DATA EXCERPTS ▸
-- ==== Sys2Proof/Machine/Port.lean ====
section
/-!
DEFINITION. The ports of WSENC as data (spec 10_state R37): the sixteen registers of the map (20_memory R65),
a host request (20_memory R61), what a host may do next (20_memory R78; 30_encoding R91, R92), one cycle's
sample of the other inputs, and one cycle's outputs.
-/

namespace Sys2Proof.Machine

/-- The registers of the map, in address order (20_memory R65). -/
inductive Reg where
  | temp | hum | id | chan | batt | frame01 | frame23 | frame4
  | flen | arg | cmd | irq | wdt | ticks | txpos | status
  deriving DecidableEq, Repr

/-- A host request (20_memory R61): `req_we_i`, `req_addr_i` and `req_wdata_i` of a cycle with
`req_valid_i = 1`. -/
structure Request where
  we : Bool
  addr : RegAddr
  data : Word
  deriving DecidableEq, Repr

/-- What the host does next on the register port (20_memory R78). -/
inductive HostAction where
  /-- Present the request in every cycle until it is accepted (R78; 30_encoding R91). -/
  | request (r : Request)
  /-- Present the request for one cycle and withdraw it if it is not accepted (R61). -/
  | offer (r : Request)
  /-- Present nothing for one cycle. -/
  | idle
  /-- `WAITIDLE`: read STATUS until bits 2..0 are 0 (30_encoding R92). -/
  | waitIdle
  /-- `SEI`: write IRQ with its enables as they stand and GIE set (30_encoding R92). -/
  | sei
  /-- `CLI`: write IRQ with its enables as they stand and GIE clear (30_encoding R92). -/
  | cli
  deriving DecidableEq, Repr

/-- The inputs of one cycle other than the request (10_state R37): `rst_i`, `rst_cause_wdt_i`, `pcint_i`. -/
structure PinSample where
  rst : Bool
  rstCauseWdt : Bool
  pcint : Bool
  deriving DecidableEq, Repr

/-- The outputs of one cycle (10_state R37). -/
structure Outputs where
  rfPin : Bool
  cpuHalt : Bool
  analogEn : Bool
  reqReady : Bool
  rspRdata : Word
  deriving DecidableEq, Repr

end Sys2Proof.Machine
end

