-- ==== Sys2Proof/Config.lean ====
section
/-!
DEFINITION. The implementation parameters of WSENC (spec 00_scope R5, R6; 92_eei_decisions, OPEN parameters):
the fixed ones as numbers, the OPEN ones as a record that carries the constraints of R6, and the free values.
-/

namespace Sys2Proof.Config

/-- `N_REPEAT`: repeats of the frame per SEND_FRAME (R5, R8). -/
def nRepeat : Nat := 3

/-- `T_LEAD`: cycles of idle low before the first sync of a frame (R5). -/
def tLead : Nat := 1

/-- `FLEN_MAX`: the largest frame length in bits (R5). -/
def flenMax : Nat := 40

/-- `FLEN_BUILD`: the frame length BUILD sets (R5). -/
def flenBuild : Nat := 36

/-- `WDT_IDX_MAX`: the largest watchdog prescale index (R5, R9). -/
def wdtIdxMax : Nat := 9

/-- `EVT_RESTORE_WDT_IE`: event sleep restores the watchdog wake enable on exit (R5). -/
def evtRestoreWdtIe : Bool := true

/-- The two readings of the temperature's low nibble in the flags byte (R5 `TEMP_NIBBLE_ORDER`;
41_checksum_frame R126). -/
inductive NibbleOrder where
  | reversed
  | straight
  deriving DecidableEq, Repr

/-- `TEMP_NIBBLE_ORDER`: the reading WSENC follows (R5). -/
def tempNibbleOrder : NibbleOrder := .reversed

/-- The OPEN parameters of R5, in cycles, with the constraints of R6 and nothing more. The values after `:=`
are those 95_test_vectors §0 uses for its vectors; they show that the constraints can be met, and no
definition of the model takes them. -/
structure Params where
  /-- `T_SYNC`: the length of a sync pulse. -/
  tSync : Nat := 8
  /-- `T_DUMMY`: the length of the first level of a data bit. -/
  tDummy : Nat := 1
  /-- `T_ZERO`: the length of the second level of a 0. -/
  tZero : Nat := 2
  /-- `T_ONE`: the length of the second level of a 1. -/
  tOne : Nat := 4
  /-- `WDT_BASE`: the watchdog period at index 0. -/
  wdtBase : Nat := 4
  one_le_tDummy : 1 ≤ tDummy := by decide
  tDummy_lt : tDummy < 65536 := by decide
  one_le_tZero : 1 ≤ tZero := by decide
  tZero_lt_tOne : tZero < tOne := by decide
  tOne_lt_tSync : tOne < tSync := by decide
  tSync_lt : tSync < 65536 := by decide
  two_le_wdtBase : 2 ≤ wdtBase := by decide
  wdtBase_le : wdtBase ≤ 32768 := by decide
  deriving DecidableEq, Repr, Inhabited

/-- The parameters of the implementation at hand: uninterpreted, so that a claim holds for every choice
R6 admits (R5 "OPEN is an argument of the model"; log entry 1). -/
opaque params : Params

/-- FREE VALUE. What the transmitter would send as bit `k >= 40` of the frame whose bytes it is given: 42_transmitter
R141 defines frame bits for `k` in 0..39 only. No state reached from reset asks for one (10_state R41 items 3
and 6; log entry 9). -/
opaque bitBeyondFrame : List Byte → Nat → Bool

end Sys2Proof.Config
end

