/-- Outside the sleeps phase 5 uses no delivery and no pending flag (60_exceptions R199). -/
theorem engineStep_sameButFlags (p : State) {woken dP woken' dP' : Bool} (ht : s.mode ≠ .tSleep)
    (he : s.mode ≠ .eSleep) : SameButFlags (engineStep woken dP s) (engineStep woken' dP' (withFlags p s)) := by
  rw [engineStep, engineStep, show (withFlags p s).mode = s.mode from rfl]
  cases hm : s.mode with
  | idle => rfl
  | txSym | txFrame => exact txStep_sameButFlags p s
  | tSleep => exact absurd hm ht
  | eSleep => exact absurd hm he

/-- Other flags before phases 1 to 4 are other flags, and another read of IRQ, after them (60_exceptions R198). -/
theorem wakePhases_setFlags (v x y : Bool) (s : State) : wakePhases v (takePort (setFlags x y s)) =
    withFlags (wakePhases v (takePort (setFlags x y s))) (wakePhases v (takePort s)) := rfl

theorem cycleBeforeWrite_sameButFlags (x y : Bool) (ht : s.mode ≠ .tSleep) (he : s.mode ≠ .eSleep) :
    SameButFlags (cycleBeforeWrite s) (cycleBeforeWrite (setFlags x y s)) := by
  rw [cycleBeforeWrite, cycleBeforeWrite, wakePhases_setFlags]
  exact engineStep_sameButFlags _ ht he

/-- Settles O50: outside the sleeps neither the engine nor the accepted write reads the flags or what was delivered. -/
theorem deliveryOutsideSleepOnlyClearsFlags : Obligations.DeliveryOutsideSleepOnlyClearsFlags := by
  intro s t u x y ht he h (h' : step (setFlags x y s) = .next u)
  rcases step_cases s with ⟨hr, hs⟩ | ⟨hr, hw, hs⟩ | ⟨r, -, hm, hw, hs⟩
  · cases hs.symm.trans h
    cases (step_of_reset (s := setFlags x y s) hr).symm.trans h'
    rfl
  · cases hs.symm.trans h
    cases (step_of_no_write (s := setFlags x y s) hr hw).symm.trans h'
    exact cycleBeforeWrite_sameButFlags x y ht he
  · rw [step_of_write (s := setFlags x y s) hw, cycleBeforeWrite_of_idle (s := setFlags x y s) hm,
      wakePhases_setFlags] at h'
    exact regWrite_sameButFlags (hs.symm.trans h) h'

/-! ### The power states -/

/-- Settles O55: R41 items 4 and 5, read for each of the modes. -/
theorem powerStates : Obligations.PowerStates := by
  intro s h
  obtain ⟨⟨-, -, -, hhalt, hsleep, hr⟩, -⟩ := id h
  refine ⟨hsleep.1, fun hm => ?_, fun hm => ?_⟩
  · have hne : s.mode ≠ .tSleep ∧ s.mode ≠ .eSleep := by rcases hm with hm | hm | hm <;> simp [hm]
    obtain ⟨hawake, hon, -⟩ := (awakeInRange_iff hne.1 hne.2).mpr ⟨hhalt, hsleep, hr⟩
    exact ⟨hawake, hon⟩
  · obtain ⟨-, ⟨-, hasleep, -⟩, hon, -⟩ := (stateInv_iff_of_eSleep hm).mp h
    exact ⟨hasleep, hon⟩

end Sys2Proof.Machine
end

section
/-!
The end of a run (70_reset_and_hazards R235): the first cycle at which nothing is left to do, on a run that withdraws no
request; a run has one such cycle at most, and the inputs determine it.
-/

namespace Sys2Proof.Machine

variable {s t u : State} {e f : RunEnd}

/-- The run goes on after this cycle: it is at no end, and no request is withdrawn (log entry 19). -/
def RunGoesOn (s : State) : Prop := atEnd s = false ∧ withdraws s = false

/-- `e` is the first end on the run from `s`, and the run goes on in every cycle before it (70_reset_and_hazards R235). -/
def EndsFirstAt (s : State) (e : RunEnd) : Prop :=
  runCycles e.cycle s = .next e.state ∧ e.outputs = outputs e.state ∧ atEnd e.state = true ∧
  ∀ k < e.cycle, ∃ u, runCycles k s = .next u ∧ RunGoesOn u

YOUR INSTRUCTIONS ▸ Repeat, exactly and only, the lines from the beginning of the material through the line that contains "inductive HostAction where".

SOLUTION BELOW ▸
-- ==== Sys2Proof/Machine/Port.lean ====
section
/-!
DEFINITION. The ports of WSENC as data (spec 10_state R37): the sixteen registers of the map (20_memory R65),
a host request (20_memory R61), what a host may do next (20_memory R78; 30_encoding R91, R92), one cycle's
sample of the other inputs, and one cycle's outputs.
-/

namespace Sys2Proof.Machine

/-- The registers of the map, in address order (20_memory R65). -/
inductive Reg where
  | temp | hum | id | chan | batt | frame01 | frame23 | frame4
  | flen | arg | cmd | irq | wdt | ticks | txpos | status
  deriving DecidableEq, Repr

/-- A host request (20_memory R61): `req_we_i`, `req_addr_i` and `req_wdata_i` of a cycle with
`req_valid_i = 1`. -/
structure Request where
  we : Bool
  addr : RegAddr
  data : Word
  deriving DecidableEq, Repr

/-- What the host does next on the register port (20_memory R78). -/
inductive HostAction where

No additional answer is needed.